- PROBLEM STATEMENT -
Return exactly the lines below, starting with the one that has "output range the" and going on through the one that has "(t.status.backend = s.status.backend ∨".
-- Opening Marker --
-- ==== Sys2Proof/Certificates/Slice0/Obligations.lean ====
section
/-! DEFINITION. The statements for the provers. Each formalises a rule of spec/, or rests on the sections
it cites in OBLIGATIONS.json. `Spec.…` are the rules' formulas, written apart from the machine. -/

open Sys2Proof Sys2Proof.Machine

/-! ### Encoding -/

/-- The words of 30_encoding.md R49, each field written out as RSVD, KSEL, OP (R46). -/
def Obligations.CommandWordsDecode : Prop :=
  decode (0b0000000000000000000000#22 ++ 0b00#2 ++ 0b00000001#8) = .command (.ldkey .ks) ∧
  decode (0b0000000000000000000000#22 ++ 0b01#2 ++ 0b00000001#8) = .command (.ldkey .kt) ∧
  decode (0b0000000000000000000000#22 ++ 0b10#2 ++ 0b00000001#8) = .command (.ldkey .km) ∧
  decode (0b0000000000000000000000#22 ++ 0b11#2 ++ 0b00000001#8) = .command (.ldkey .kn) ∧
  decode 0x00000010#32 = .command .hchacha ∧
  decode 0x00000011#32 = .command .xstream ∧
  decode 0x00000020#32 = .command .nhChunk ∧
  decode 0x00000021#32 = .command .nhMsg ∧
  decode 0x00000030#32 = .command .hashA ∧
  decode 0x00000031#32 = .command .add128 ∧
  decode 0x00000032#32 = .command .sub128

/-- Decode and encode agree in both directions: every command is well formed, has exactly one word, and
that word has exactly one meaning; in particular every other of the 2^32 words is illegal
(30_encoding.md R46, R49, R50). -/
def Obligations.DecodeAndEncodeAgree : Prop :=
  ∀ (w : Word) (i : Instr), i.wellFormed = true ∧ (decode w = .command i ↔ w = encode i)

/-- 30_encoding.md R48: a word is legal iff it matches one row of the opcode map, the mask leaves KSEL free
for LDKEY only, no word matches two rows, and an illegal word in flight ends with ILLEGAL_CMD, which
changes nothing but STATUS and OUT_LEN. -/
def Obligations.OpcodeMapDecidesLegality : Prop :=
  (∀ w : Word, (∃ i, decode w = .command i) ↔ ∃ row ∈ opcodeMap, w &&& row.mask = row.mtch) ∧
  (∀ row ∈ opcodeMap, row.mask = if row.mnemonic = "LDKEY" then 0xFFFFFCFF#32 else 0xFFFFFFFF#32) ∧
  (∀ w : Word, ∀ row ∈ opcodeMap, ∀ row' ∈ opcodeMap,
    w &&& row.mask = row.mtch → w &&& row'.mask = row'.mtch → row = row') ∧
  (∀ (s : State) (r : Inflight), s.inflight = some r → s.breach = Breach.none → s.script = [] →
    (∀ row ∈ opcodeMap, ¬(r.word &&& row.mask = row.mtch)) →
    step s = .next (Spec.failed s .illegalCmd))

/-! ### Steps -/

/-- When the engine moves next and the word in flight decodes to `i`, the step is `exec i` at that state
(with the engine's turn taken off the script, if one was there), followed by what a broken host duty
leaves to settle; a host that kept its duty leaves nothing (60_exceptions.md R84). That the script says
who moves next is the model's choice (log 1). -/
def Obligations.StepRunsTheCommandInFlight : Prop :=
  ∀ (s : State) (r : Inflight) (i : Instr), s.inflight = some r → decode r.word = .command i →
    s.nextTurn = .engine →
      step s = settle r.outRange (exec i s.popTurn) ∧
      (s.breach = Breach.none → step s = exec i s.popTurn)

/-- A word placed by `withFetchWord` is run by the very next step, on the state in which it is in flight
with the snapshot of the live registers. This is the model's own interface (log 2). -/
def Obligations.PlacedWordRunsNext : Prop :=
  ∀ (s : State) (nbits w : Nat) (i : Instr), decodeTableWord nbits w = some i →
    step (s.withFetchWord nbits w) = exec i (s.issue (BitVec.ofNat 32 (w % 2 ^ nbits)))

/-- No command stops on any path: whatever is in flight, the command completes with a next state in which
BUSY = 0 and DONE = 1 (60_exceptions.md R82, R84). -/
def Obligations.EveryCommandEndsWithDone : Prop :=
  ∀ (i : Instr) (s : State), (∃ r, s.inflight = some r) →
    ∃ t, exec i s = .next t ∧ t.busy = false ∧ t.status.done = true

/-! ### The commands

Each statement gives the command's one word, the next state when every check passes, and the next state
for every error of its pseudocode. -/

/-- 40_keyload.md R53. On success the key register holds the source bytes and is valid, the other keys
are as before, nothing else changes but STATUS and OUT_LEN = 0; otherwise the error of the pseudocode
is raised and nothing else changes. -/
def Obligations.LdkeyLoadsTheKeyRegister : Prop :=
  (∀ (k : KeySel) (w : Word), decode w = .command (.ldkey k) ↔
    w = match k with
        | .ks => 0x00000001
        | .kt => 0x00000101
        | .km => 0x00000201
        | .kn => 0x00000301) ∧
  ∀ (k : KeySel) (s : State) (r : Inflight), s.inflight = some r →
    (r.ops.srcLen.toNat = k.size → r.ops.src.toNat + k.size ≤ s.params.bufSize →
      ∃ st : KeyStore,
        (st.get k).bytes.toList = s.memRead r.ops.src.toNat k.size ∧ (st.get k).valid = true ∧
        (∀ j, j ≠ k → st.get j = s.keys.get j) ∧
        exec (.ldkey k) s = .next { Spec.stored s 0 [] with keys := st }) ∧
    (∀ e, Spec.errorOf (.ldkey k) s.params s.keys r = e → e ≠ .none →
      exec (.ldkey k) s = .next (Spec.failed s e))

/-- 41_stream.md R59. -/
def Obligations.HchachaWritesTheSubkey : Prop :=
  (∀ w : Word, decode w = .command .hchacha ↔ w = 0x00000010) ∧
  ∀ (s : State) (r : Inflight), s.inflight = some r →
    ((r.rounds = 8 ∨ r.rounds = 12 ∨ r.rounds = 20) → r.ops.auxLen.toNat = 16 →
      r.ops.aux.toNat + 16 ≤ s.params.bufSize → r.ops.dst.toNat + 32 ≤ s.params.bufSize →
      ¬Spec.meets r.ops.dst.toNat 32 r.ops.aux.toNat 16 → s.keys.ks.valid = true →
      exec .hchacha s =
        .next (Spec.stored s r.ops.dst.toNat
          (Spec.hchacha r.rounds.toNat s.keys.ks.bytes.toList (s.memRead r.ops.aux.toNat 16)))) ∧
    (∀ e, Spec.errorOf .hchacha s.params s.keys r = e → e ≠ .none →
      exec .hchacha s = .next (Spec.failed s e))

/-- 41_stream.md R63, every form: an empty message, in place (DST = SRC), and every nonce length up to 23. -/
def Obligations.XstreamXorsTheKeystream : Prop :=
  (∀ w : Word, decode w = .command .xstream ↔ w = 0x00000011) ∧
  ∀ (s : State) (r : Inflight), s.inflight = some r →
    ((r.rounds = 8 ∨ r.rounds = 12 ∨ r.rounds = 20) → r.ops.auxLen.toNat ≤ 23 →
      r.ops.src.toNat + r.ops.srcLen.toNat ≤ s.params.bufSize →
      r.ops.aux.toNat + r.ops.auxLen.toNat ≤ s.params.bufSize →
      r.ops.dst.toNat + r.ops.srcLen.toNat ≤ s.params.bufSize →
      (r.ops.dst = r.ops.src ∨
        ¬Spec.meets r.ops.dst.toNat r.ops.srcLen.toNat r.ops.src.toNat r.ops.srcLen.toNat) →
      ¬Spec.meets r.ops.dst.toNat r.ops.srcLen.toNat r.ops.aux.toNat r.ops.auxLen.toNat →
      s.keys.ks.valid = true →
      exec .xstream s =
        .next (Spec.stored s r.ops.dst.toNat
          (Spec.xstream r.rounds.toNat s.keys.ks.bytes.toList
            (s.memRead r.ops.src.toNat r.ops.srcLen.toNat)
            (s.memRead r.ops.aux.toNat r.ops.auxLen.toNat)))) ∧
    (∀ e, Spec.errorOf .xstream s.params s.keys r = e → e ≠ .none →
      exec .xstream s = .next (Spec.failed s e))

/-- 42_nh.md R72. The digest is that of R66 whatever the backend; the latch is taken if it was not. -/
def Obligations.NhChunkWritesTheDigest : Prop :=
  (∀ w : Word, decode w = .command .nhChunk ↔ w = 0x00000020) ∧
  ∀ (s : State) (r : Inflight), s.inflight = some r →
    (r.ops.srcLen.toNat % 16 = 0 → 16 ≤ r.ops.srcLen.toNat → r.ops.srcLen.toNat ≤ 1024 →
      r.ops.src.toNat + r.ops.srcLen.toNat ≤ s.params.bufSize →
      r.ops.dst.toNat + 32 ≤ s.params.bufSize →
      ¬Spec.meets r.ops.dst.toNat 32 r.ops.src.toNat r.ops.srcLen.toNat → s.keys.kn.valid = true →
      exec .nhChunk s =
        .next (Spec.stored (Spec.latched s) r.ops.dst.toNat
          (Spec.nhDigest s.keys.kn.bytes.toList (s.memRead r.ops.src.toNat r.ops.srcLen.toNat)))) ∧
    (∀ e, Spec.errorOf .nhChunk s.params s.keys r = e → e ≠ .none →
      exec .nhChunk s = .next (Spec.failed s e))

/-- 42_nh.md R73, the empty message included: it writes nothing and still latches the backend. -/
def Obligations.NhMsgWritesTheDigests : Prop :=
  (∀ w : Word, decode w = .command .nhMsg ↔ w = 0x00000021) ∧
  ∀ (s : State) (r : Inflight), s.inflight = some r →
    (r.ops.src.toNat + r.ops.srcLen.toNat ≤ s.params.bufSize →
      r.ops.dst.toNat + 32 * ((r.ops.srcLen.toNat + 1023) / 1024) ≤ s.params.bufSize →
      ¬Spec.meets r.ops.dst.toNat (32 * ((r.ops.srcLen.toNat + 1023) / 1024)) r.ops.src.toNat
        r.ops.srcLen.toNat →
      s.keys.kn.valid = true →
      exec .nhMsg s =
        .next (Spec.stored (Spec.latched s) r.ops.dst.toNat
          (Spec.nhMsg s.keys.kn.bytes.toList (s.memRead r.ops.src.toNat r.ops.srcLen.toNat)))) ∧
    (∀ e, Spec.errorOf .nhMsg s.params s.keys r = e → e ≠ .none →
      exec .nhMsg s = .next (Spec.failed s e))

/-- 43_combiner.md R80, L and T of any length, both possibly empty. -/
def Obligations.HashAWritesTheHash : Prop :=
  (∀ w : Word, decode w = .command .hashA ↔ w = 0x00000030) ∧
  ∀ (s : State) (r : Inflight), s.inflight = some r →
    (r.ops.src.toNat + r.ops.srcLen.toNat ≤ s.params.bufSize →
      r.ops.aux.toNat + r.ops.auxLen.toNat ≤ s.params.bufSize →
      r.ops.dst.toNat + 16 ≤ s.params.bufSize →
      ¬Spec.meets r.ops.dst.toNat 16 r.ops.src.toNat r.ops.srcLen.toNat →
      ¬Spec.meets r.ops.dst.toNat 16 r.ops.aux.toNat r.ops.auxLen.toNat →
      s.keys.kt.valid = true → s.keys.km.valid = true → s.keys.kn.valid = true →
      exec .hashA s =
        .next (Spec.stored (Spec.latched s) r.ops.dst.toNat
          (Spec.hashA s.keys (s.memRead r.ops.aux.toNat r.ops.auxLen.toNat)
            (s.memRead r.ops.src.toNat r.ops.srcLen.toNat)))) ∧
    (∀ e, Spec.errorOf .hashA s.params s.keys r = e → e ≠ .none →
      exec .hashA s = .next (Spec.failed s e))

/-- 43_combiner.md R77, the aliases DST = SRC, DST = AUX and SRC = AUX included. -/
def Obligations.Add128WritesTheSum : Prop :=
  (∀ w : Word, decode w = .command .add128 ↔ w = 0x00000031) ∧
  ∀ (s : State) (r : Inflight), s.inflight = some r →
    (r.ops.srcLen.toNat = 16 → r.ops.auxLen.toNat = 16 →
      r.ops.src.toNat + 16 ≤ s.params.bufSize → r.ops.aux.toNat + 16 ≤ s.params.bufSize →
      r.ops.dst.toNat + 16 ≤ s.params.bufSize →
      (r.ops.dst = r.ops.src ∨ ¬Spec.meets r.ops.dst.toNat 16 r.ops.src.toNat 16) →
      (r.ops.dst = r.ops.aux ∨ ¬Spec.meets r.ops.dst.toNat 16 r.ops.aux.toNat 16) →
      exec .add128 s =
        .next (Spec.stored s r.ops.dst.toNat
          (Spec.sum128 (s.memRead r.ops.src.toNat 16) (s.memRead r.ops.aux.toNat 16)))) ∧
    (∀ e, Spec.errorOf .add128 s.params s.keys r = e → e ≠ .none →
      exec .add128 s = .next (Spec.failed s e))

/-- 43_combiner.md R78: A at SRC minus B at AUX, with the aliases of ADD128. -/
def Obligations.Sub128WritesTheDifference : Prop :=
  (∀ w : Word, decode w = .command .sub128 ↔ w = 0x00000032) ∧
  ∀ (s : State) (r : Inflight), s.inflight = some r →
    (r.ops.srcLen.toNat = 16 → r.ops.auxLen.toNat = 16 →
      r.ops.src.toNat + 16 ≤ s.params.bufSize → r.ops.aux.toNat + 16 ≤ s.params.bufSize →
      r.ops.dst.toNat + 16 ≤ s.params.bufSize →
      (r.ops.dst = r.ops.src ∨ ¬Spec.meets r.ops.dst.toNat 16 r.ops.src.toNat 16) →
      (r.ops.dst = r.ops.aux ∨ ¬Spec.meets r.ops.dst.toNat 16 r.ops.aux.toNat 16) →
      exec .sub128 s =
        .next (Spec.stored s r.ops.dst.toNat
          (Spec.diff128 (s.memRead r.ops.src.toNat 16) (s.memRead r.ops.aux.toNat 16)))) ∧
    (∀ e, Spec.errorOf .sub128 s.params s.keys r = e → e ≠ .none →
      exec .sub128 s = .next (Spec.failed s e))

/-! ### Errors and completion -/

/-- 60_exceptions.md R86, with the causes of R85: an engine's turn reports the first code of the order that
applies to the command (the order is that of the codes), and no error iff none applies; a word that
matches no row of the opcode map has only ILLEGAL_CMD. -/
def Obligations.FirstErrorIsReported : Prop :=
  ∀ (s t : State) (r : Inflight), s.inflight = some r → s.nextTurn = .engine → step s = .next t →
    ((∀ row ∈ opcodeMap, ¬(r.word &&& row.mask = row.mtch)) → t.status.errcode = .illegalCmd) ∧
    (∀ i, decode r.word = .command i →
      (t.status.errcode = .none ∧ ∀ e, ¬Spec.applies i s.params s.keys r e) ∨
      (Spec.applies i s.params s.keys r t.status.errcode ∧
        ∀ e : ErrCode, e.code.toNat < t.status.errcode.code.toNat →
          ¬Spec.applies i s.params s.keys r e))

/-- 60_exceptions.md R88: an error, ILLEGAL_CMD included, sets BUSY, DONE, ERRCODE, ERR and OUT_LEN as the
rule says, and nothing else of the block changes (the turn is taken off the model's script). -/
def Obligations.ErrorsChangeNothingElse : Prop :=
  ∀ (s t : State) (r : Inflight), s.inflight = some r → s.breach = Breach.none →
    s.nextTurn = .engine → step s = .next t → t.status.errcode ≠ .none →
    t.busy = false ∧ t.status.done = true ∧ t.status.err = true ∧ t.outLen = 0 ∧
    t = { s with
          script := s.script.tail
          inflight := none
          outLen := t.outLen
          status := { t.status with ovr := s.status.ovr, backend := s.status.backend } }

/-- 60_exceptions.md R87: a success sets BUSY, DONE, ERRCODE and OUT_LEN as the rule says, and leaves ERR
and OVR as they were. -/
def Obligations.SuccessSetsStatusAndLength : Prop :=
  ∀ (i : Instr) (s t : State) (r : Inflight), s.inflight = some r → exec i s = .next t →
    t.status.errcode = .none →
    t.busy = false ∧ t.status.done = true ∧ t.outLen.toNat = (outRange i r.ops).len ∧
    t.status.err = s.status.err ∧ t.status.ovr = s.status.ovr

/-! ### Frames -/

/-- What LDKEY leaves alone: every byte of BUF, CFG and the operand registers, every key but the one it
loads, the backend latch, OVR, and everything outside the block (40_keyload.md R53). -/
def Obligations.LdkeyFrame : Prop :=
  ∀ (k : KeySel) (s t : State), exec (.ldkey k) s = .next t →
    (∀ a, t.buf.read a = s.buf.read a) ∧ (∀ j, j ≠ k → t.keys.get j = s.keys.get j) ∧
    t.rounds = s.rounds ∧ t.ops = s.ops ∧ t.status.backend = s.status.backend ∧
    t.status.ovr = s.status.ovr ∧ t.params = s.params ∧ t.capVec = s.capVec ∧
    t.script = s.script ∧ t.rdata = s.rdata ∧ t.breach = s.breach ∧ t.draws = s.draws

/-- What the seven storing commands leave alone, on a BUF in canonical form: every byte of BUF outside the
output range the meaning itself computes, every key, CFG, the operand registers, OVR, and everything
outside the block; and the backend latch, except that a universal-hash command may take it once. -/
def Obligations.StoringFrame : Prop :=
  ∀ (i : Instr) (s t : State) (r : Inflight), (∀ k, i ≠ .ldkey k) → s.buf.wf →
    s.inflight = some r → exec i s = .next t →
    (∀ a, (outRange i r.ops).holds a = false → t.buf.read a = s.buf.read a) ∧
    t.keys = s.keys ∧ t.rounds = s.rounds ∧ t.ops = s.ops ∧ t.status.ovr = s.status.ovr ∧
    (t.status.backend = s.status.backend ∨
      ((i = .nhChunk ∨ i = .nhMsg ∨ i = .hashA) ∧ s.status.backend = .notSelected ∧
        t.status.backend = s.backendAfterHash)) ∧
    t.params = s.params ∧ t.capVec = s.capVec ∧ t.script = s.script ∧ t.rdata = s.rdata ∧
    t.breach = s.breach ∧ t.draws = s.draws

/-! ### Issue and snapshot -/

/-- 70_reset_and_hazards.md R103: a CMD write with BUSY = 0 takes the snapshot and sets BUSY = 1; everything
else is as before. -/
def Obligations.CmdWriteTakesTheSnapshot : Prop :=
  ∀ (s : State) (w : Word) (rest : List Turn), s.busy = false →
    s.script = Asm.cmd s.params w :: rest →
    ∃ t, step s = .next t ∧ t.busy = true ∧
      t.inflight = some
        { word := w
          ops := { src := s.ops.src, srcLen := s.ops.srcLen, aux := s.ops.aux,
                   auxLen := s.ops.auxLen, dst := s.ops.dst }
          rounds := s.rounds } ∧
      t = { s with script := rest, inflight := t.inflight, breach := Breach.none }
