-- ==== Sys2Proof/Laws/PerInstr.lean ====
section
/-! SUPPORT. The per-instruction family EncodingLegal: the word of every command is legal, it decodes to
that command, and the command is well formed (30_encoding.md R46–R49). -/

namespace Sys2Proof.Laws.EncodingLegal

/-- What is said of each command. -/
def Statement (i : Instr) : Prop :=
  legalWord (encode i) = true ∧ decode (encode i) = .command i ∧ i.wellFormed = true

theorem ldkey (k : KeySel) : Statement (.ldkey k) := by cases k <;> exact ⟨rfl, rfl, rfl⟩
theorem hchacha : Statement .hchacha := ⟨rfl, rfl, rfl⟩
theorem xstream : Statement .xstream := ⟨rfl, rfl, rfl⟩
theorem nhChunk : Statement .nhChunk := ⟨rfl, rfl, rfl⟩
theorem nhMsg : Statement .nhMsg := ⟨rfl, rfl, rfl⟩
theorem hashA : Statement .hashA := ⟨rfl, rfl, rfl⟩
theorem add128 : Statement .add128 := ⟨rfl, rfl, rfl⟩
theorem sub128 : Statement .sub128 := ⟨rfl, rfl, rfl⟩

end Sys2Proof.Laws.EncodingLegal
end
-- Closing Marker --
- COMPLETED TASK -
output range the meaning itself computes, every key, CFG, the operand registers, OVR, and everything
outside the block; and the backend latch, except that a universal-hash command may take it once. -/
def Obligations.StoringFrame : Prop :=
  ∀ (i : Instr) (s t : State) (r : Inflight), (∀ k, i ≠ .ldkey k) → s.buf.wf →
    s.inflight = some r → exec i s = .next t →
    (∀ a, (outRange i r.ops).holds a = false → t.buf.read a = s.buf.read a) ∧
    t.keys = s.keys ∧ t.rounds = s.rounds ∧ t.ops = s.ops ∧ t.status.ovr = s.status.ovr ∧
    (t.status.backend = s.status.backend ∨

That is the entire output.